Compliance With NSF/ANSI/CAN 61
To obtain NSF/ANSI/CAN 61 certification, packing and gaskets must go through the following process.
- Product evaluation: An initial review of the product’s materials and claims is conducted to assess cleanability, Food and Drug Administration (FDA) compliance (if applicable) and overall performance.
- Testing: Products are tested in NSF-accredited laboratories for specific contaminants to verify they meet the requirements set forth in the standard.
- Manufacturing facility inspection: Inspectors may visit the facility to evaluate the production process and ensure sanitary and compliant conditions are met.
NSF certification is not permanent, as it requires annual retesting and facility inspections to maintain the certification. Unannounced plant visits may also be conducted to verify ongoing compliance. These steps help continue adherence to expectations and support long-term product security and quality.
Industry Challenges
Packing and gaskets are crucial components in potable water systems, as they prevent leaks and help maintain system reliability. Leakage can present significant challenges for plant operators, including the following:
- Water loss: Millions of gallons of treated water may be lost annually without proper sealing, leading to efficiency reductions and revenue loss from unbilled water. Additional financial impacts can be seen in the operational expenses for treating and pumping more water, as well as in the maintenance and repair costs related to premature packing or gasket failure.
- Infrastructure damage: Persistent leaks can damage infrastructure, potentially leading to blowouts, corrosion and the need for major repairs or replacements.
- Public health risks: Leaks can compromise water quality by allowing contaminants to enter the water supply.
It is important to consult with the packing and gasket OEM regarding application-specific constraints. Pressure, temperature, chemical compatibility and proper installation procedures all need to be reviewed when selecting sealing materials to ensure leaks are minimized and long-term performance is achieved.
Standard & Regulatory Updates
Currently, 49 out of 50 U.S. states and 13 provinces/territories in Canada require some form of NSF/ANSI/CAN 61 certification for components used in drinking water systems. It is also referenced in a number of countries around the globe. This standard defines types of contaminants for various components in drinking water systems. These contaminants fall into the following categories.
- Metals, specifically components in these materials: Antimony, arsenic, barium, cadmium, chromium, copper, lead, mercury, nickel, selenium, thallium, zinc and others
- Organics: Includes volatile organic compounds (VOCs), polynuclear aromatic hydrocarbons (PNAs), phenols, nitrosamines, per- and polyfluoroalkyl substances (PFAS) and residual monomers
- Radionuclides: Includes alpha and beta radioactivity, potassium-40 and other beta emitting radioisotopes
- Residual vinyl chloride monomer (RVCM): Found in polyvinyl chloride (PVC) and chlorinated polyvinyl chloride (CPVC) products
- Solvents: Includes acetone, tetrahydrofuran, cyclohexanone, toluene, xylene, methyl ethyl ketone (MEK) and others
- Other materials such as formaldehyde, phthalates and other metals or organics specific to certain materials
The most recent version of NSF/ANSI/CAN 61 was updated to include PFAS testing criteria for seven nonpolymeric PFAS compounds: perfluorooctanoic acid (PFOA), perfluorooctanesulfonic acid (PFOS), perfluorononanoic acid (PFNA), perfluorohexanesulfonic acid (PFHxS), perfluorobutanesulfonic acid (PFBS), GenX and perfluorohexanoic acid (PFHxA).
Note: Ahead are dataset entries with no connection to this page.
/-- One CLAIM frame to a peer. -/
def sendClaim (s : State) (i : Nat) (full last : Bool) (es : List (Nat × Bool × Nat)) : State :=
  poolSend s i 3 (leBytes 2 es.length ++ leBytes 1 (b2n full + 2 * b2n last) ++ [0] ++ leBytes 4 0 ++
    es.flatMap fun e => leBytes 2 e.1 ++ leBytes 1 (b2n e.2.1) ++ [0] ++ leBytes 4 e.2.2)

/-- Announce a change of ownership to every reachable peer (R502). -/
def announce (s : State) (c : Nat) (owned : Bool) : State :=
  ((poolPeers s).filter fun i => (s.peer i).reachable).foldl
    (fun t i => sendClaim t i false true [(c, owned, (ownerOf s c).2)]) s

/-- The full list, in frames of at most 1,023 entries (R502). -/
def sendFull (s : State) (i : Nat) : State :=
  let es := (s.pool.owners.filter fun e => e.2.1 = poolIndex s).map fun e => (e.1, true, e.2.2)
  if es.length ≤ 1023 then sendClaim s i true true es
  else sendClaim (sendClaim s i true false (es.take 1023)) i true true (es.drop 1023)

/-- The carrier starts at T0 with nothing in its engine (R482). -/
def carrierStart (s : State) (c : Nat) : State :=
  let s1 := (List.range 4).foldl (fun t i => setTier t i c 0) (fhActivate s c)
  { s1 with mill := { s1.mill with tierHist := mapDel s1.mill.tierHist c } }

/-- The carrier's items are removed and its engine stops (R482). -/
def carrierStop (s : State) (c : Nat) : State := fhDeactivate (dropCarrier s c) c

/-- Committed active on this device. -/
def committedActive (s : State) (c : Nat) : Bool := s.param 0x1001 c = 1

/-- The mirror target of a carrier that the device owns (R503). -/
def mirrorTarget (s : State) (c : Nat) : Option Nat :=
  let m := s.param 0x1109 c
  let h := s.param 0x1108 c
  let own := poolIndex s
  if poolSize s ≤ 1 || s.param 0x110B c = 0 || (ownerOf s c).1 ≠ own then none
  else if m = 255 then (if h = own then none else some h)
  else if m = own then some h else some m

/-- POOL_MIRROR (R512). -/
def mirrorEvt (s : State) (c i kind pages : Nat) : State :=
  poolEvt s 0x1108 (leBytes 2 c ++ leBytes 1 i ++ leBytes 1 kind ++ leBytes 4 pages)

/-- Begin a resync of a carrier to its target (R505). -/
def resyncStart (s : State) (c i : Nat) : State :=
  let lo := s.param 0x110A c / 2048
  let n := s.param 0x110B c / 2048
  let m : Mirror := { target := i, resync := if n = 0 then none else some (lo, lo + n - 1) }
  mirrorEvt { s with pool := { s.pool with mirrors := mapSet s.pool.mirrors c m } } c i 1 n

/-- Bring a carrier's mirroring in line with its owner, target and reachability (R503, R505). -/
def mirrorSync (s : State) (c : Nat) : State :=
  match mirrorTarget s c with
  | none => { s with pool := { s.pool with mirrors := mapDel s.pool.mirrors c } }
  | some i =>
    if (mapGet? s.pool.mirrors c).map (fun m => m.target) = some i then s
    else if (s.peer i).reachable then resyncStart s c i
    else { s with pool := { s.pool with mirrors := mapSet s.pool.mirrors c { target := i } } }

/-- The device becomes owner and serves the carrier (R501, R506, R507). -/
def becomeOwner (s : State) (c e cause : Nat) : State :=
  let old := (ownerOf s c).1
  let s1 := setOwner s c (poolIndex s) e
  let s2 := if committedActive s c && !s.pool.held.contains c then carrierStart s1 c else s1
  mirrorSync (ownerEvt (announce s2 c true) c old (poolIndex s) e cause) c

/-- The carrier goes to standby: another member owns it (R502, R507). -/
def becomeStandby (s : State) (c o e cause : Nat) : State :=
  let old := (ownerOf s c).1
  mirrorSync (ownerEvt (setOwner (carrierStop s c) c o e) c old o e cause) c

/-- A carrier becomes active at its swap (R482, R501): it starts where the device serves it. -/
def carrierActivate (s : State) (c : Nat) : State :=
  if poolSize s ≤ 1 then carrierStart s c
  else
    let (o, e) := ownerOf s c
    if o = poolIndex s then mirrorSync (carrierStart s c) c
    else if o = 255 && s.paramIn (unitId 0 0) 0x1108 c = poolIndex s then
      let s1 := setOwner s c (poolIndex s) ((e + 1) % 2 ^ 32)
      mirrorSync (ownerEvt (announce (carrierStart s1 c) c true) c 255 (poolIndex s) ((e + 1) % 2 ^ 32) 0) c
    else s

/-- A carrier becomes inactive at its swap (R482, R501). -/
def carrierDeactivate (s : State) (c : Nat) : State :=
  let s1 := carrierStop s c
  let (o, e) := ownerOf s c
  if 1 < poolSize s && o = poolIndex s then
    mirrorSync (ownerEvt (announce (setOwner s1 c 255 e) c false) c o 255 e 1) c
  else s1

/-- One entry of a CLAIM from a member (R502). -/
def claimEntry (s : State) (i c : Nat) (owned : Bool) (e : Nat) : State :=
  let (o, e0) := ownerOf s c
  let own := poolIndex s
  let wins := decide (e0 < e) || (e0 = e && decide (i < o))
  if !owned then (if o = i && decide (e0 ≤ e) then setOwner s c 255 e else s)
  else if o = own then
    let better := match mapGet? s.pool.lost c with
      | some (j, x) => decide (x < e) || (x = e && decide (i < j))
      | none => true
    if wins then (if better then { s with pool := { s.pool with lost := mapSet s.pool.lost c (i, e) } } else s)
    else ownerEvt s c i own e0 5
  else if wins || o = 255 && decide (e0 ≤ e) || o = i then setOwner s c i (max e e0) else s

/-- A CLAIM payload (R502). -/
def claimRecv (s : State) (i : Nat) (b : List Byte) : State :=
  let n := min (rd b 0 2) 1023
  (List.range n).foldl (fun t k =>
    let c := rd b (8 + 8 * k) 2
    if 1024 ≤ c || b.length < 16 + 8 * k then t else claimEntry t i c (bit (rd b (10 + 8 * k) 1) 0) (rd b (12 + 8 * k) 4)) s

/-- CLAIM_LOST_STANDBY (R502). -/
def claimLostStandby (s : State) (c : Nat) : State :=
  match mapGet? s.pool.lost c with
  | none => s
  | some (o, e) =>
    becomeStandby { s with pool := { s.pool with lost := mapDel s.pool.lost c } } c o e 4

/-! ## Heartbeats (R496 to R498) -/

/-- A stamp of now, in 2^-16 Tc. -/
def poolStamp (s : State) : Nat := s.time.air / 65536

/-- A stamp as 10 bytes: Tc and fraction. -/
def stampBytes (v : Nat) : List Byte := leBytes 8 (v / 65536) ++ leBytes 2 (v % 65536)

/-- The payload of a heartbeat to member i on a port (R496): only the link's partner is answered for what came on the link. -/
def heartbeatPayload (s : State) (p i : Nat) : List Byte :=
  let l := s.poolLink p
  let (a, ta) := l.sent.headD (0, 0)
  let (b, tb) := if l.peer = some i then l.got.headD (0, 0) else (0, 0)
  leBytes 8 a ++ stampBytes ta ++ [0, 0] ++ leBytes 8 b ++ stampBytes tb ++ leBytes 1 (directMask s) ++
  leBytes 1 (b2n (s.boot.devState = 4)) ++ leBytes 8 0

/-- HEARTBEAT_SEND (R492), 196,608 Tc after the last at the earliest: to each peer on every up direct link, or relayed. A link whose partner is not yet known
carries one to every peer. -/
def heartbeatSend (s : State) : State :=
  if s.now < s.pool.heartbeatAt + 196608 then s else
  let unknown := (poolPorts s).filter fun p => (s.poolLink p).peer.isNone
  (poolPeers s).foldl (fun t i =>
    let ds := directPorts s i ++ unknown
    let ps := if ds.isEmpty then (poolRoute s i 0).toList else ds
    ps.foldl (fun u p => poolSendOn u p i 1 (heartbeatPayload u p i)) t)
    { s with pool := { s.pool with heartbeatAt := s.now } }

/-- A pool frame has left the device: a heartbeat's transmit stamp is held (R496). -/
def poolSent (s : State) (p : Nat) (b : List Byte) : State :=
  if rd b 19 1 = 1 then
    let l := s.poolLink p
    s.setPoolLink p { l with sent := ((rd b 22 8, poolStamp s) :: l.sent).take 64 }
  else s

/-- A peer becomes reachable (R497, R502, R505). -/
def peerUp (s : State) (i : Nat) : State :=
  let s1 := poolEvt (s.setPeer i { s.peer i with reachable := true }) 0x1101
    (leBytes 1 i ++ leBytes 1 1 ++ leBytes 1 (directPorts s i).length)
  let s2 := sendFull s1 i
  (s2.pool.owners.filter fun e => e.2.1 = poolIndex s && mirrorTarget s2 e.1 = some i).foldl
    (fun t e => resyncStart t e.1 i) s2

/-- An offset measurement from a direct heartbeat (R498). -/
def offsetMeasure (s : State) (p i : Nat) (b : List Byte) (t4now : Nat × Nat) : State :=
  let l := s.poolLink p
  let st := fun (o : Nat) => rd b o 8 * 65536 + rd b (o + 8) 2
  let find := fun (m : List (Nat × Nat)) (q : Nat) => (m.find? fun e => e.1 = q).map fun e => e.2
  let s1 := s.setPoolLink p { l with got := (t4now :: l.got).take 64 }
  match find l.sent (rd b 20 8), find l.got (rd b 0 8) with
  | some t1, some t4 =>
    let t2 := st 28
    let t3 := st 8
    if t2 < t3 then
      let th : Int := ((t2 : Int) - t1) + ((t3 : Int) - t4)
      let dl : Int := ((t4 : Int) - t1) - ((t3 : Int) - t2)
      let x := s1.peer i
      s1.setPeer i { x with offsets := (th :: x.offsets).take 16, delay2 := dl }
    else s1
  | _, _ => s1

/-- A HEARTBEAT payload from member i on port p (R496, R497, R498). -/
def heartbeatRecv (s : State) (p i sq : Nat) (b : List Byte) : State :=
  let x := s.peer i
  let links := rd b 38 1 % 16
  let s1 := s.setPeer i { x with lastHb := s.now, safe := bit (rd b 39 1) 0, links := links }
  let direct := bit links (poolIndex s) || (s.poolLink p).peer.isNone
  let s2 := if direct then
      offsetMeasure (s1.setPoolLink p { s1.poolLink p with peer := some i }) p i b (sq, poolStamp s)
    else s1
  if x.reachable then s2 else peerUp s2 i

/-- PEER_UNREACHABLE (R497, R507). -/
def peerUnreachable (s : State) (i : Nat) : State :=
  let x := s.peer i
  if !x.reachable || decide (s.now < x.lastHb + 3932160) then s
  else
    let s1 := poolEvt (s.setPeer i { x with reachable := false }) 0x1101
      (leBytes 1 i ++ leBytes 1 0 ++ leBytes 1 (directPorts s i).length)
    { s1 with pool := { s1.pool with
        migrations := s1.pool.migrations.map fun e =>
          (e.1, if e.2.target = i && decide (s.now < e.2.t) then { e.2 with cancelled := true, split := true } else e.2)
        mirrors := s1.pool.mirrors.map fun e => (e.1, if e.2.target = i then { e.2 with resync := none } else e.2) } }

/-- The median of the offsets in 2^-16 ns (R498): the mean of the two middle values of an even number. -/
def medianNs (l : List Int) : Int :=
  let m := sortInt l
  let n := m.length
  let twice : Int := if n = 0 then 0 else if n % 2 = 1 then 2 * m.getD (n / 2) 0 else m.getD (n / 2 - 1) 0 + m.getD (n / 2) 0
  roundAway ((twice : Rat) / 4 * 1000000 / 1966080)

/-- TIME_OFFSET_EVALUATION (R498), every 19,660,800 Tc. -/
def timeOffsetEvaluation (s : State) : State :=
  if s.now < s.pool.offsetAt + 19660800 then s else
  (poolPeers s).foldl (fun t i =>
    let x := t.peer i
    if x.offsets.isEmpty then t
    else
      let m := medianNs x.offsets
      let hi := decide (t.param 0x1106 0 * 65536 < m.natAbs)
      let t1 := t.setPeer i { x with median := m, above := hi }
      if hi = x.above then t1
      else poolEvt t1 0x1103 (leBytes 1 i ++ leBytes 1 (b2n hi) ++ leInt 8 m))
    { s with pool := { s.pool with offsetAt := s.now } }

/-! ## STATE (R499) -/

/-- STATE_SEND (R492, R499), every 19,660,800 Tc. -/
def stateSend (s : State) : State :=
  if s.now < s.pool.stateAt + 19660800 then s else
  let map := s.pool.owners.foldl (fun a e => if e.2.1 = poolIndex s then a + 2 ^ e.1 else a) 0
  let b := leBytes 4 (generation s .pool) ++ leBytes 4 (s.param 0x1104 0) ++ leBytes 8 (fingerprint s .pool) ++
    leBytes 1 (b2n (commitOpen s)) ++ leBytes 7 0 ++ leBytes 128 map
  (poolPeers s).foldl (fun t i => poolSend t i 2 b) { s with pool := { s.pool with stateAt := s.now } }

/-- A STATE payload from a member (R494, R499). -/
def stateRecv (s : State) (i : Nat) (b : List Byte) : State :=
  let x := s.peer i
  let ep := rd b 4 4
  let n := ((List.range 1024).filter fun c => bit (rd b 24 128) c).length
  let busy := bit (rd b 16 1) 0 || commitOpen s
  let differs := rd b 8 8 ≠ fingerprint s .pool
  let sw := s.pool.retireAt.isSome && ep = s.pool.epoch && !x.switched
  let s1 := s.setPeer i { x with keyEpoch := some ep, owned := n, switched := x.switched || sw,
                                 mismatch := if busy then x.mismatch else differs }
  let s2 := if sw then poolEvt s1 0x1106 (leBytes 1 1 ++ leBytes 1 i ++ leBytes 4 ep) else s1
  if busy || differs = x.mismatch then s2
  else poolEvt s2 0x1102 (leBytes 1 i ++ leBytes 1 (b2n differs) ++ leBytes 4 (generation s .pool) ++ leBytes 4 (rd b 0 4))

/-! ## Mirroring (R503 to R505) -/

/-- A MIRROR payload (R504); `d` is what a fetch for an evicted page finds. -/
def mirrorRecv (s : State) (b : List Byte) (d : Decode) : State :=
  let c := rd b 0 2
  let off := rd b 8 8
  let lo := s.param 0x110A c
  let hi := lo + s.param 0x110B c
  if 1024 ≤ c || (ownerOf s c).1 = poolIndex s || off % 2048 ≠ 0 || off < lo || hi < off + 2048 then
    { s with pool := { s.pool with mirrorDropped := satAdd 32 s.pool.mirrorDropped 1 } }
  else match extWriteD s off (slice b 16 2048) d with
    | some t => t
    | none => mirrorEvt s c (poolIndex s) 3 1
The testing applies to components made of polytetrafluoroethylene (PTFE), ethylene tetrafluoroethylene (ETFE), polyvinylidene fluoride (PVDF), lubricants, plastics and fluoroelastomer materials.
There is a companion reference standard to NSF/ASNSI/CAN 61 that defines the risk assessment procedures and pass/fail criteria for the identified contaminants while also defining acceptable standard materials for specific equipment. This reference standard is NSF/ANSI/CAN 600, Health Effects Evaluation and Criteria for Chemicals in Drinking Water. Products are certified to the NSF/ANSI/CAN 61 standard, not the NSF/ANSI/CAN 600 standard.
Of those seven compounds, five are directly regulated by the Environmental Protection Agency (EPA). The current requirements establish maximum reporting limits for the nonpolymeric PFAS. There are limits set for PFOA and PFOS in the document currently, and on Jan. 1, 2028, the requirements will be to those defined in NSF/ANSI/CAN 600. The remaining five nonpolymeric PFAS will be tested for, but detections do not preclude the use of the component in which it may be found until after Jan. 1, 2028, when the compliance to the limits in NSF/ANSI/CAN 600 become a requirement.
As PFAS regulations continue to evolve, utilities and OEMs must now consider not only performance and durability but also the chemical composition of sealing materials, particularly those that may contain fluorinated polymers.
To verify that water is acceptable for consumption and usage, it is important to first recognize the necessary procedures to ensure safe drinking water and the resources available to combat hazards while adhering to policies. Industry obstacles may pose challenges to achieving successfully healthy water, and packing and gaskets are a staple to meet these expectations. To continue and expand on the efforts put into place, the following are recommended:
- Stay up to date with the latest regulatory news and updates.
- Review alignment of these standards with one’s own company or industry.
- Consult with experts in the field and ask necessary questions.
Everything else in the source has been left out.